Go over the records and copy every line with the string "Instr".

** Opening EXTRACTED DATA block **

-- ==== Sys2Proof/Syntax.lean ====
section
/-! DEFINITION. The eight commands of spec/opcode_table.json, one constructor each. -/

namespace Sys2Proof

/-- A command with its operand as the number the operand form gives it (30_encoding R72, R73). The range of an
operand is checked by `Instr.wf`. -/
inductive Instr where
  /-- RAW: the raw position (41_position_reads R130). -/
  | raw
  /-- UPOS: the unsigned position (41_position_reads R132). -/
  | upos
  /-- SPOS: the signed position (41_position_reads R134). -/
  | spos
  /-- MPOS: the multi-turn position (42_multiturn R160). -/
  | mpos
  /-- SETZ: set the zero offset to a given raw value, a `u8` (43_calibration R180). -/
  | setz (value : Nat)
  /-- SETZC: set the zero offset to the current position (43_calibration R182). -/
  | setzc
  /-- GETZ: read the zero offset (43_calibration R184). -/
  | getz
  /-- SETABS: set the absolute multi-turn position, an `i32` (43_calibration R186). -/
  | setabs (target : Int)
  deriving DecidableEq, Repr

end Sys2Proof
end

** Closing EXTRACTED DATA block **

**ANSWER FOR THE TASK:**
operand is checked by `Instr.wf`. -/
inductive Instr where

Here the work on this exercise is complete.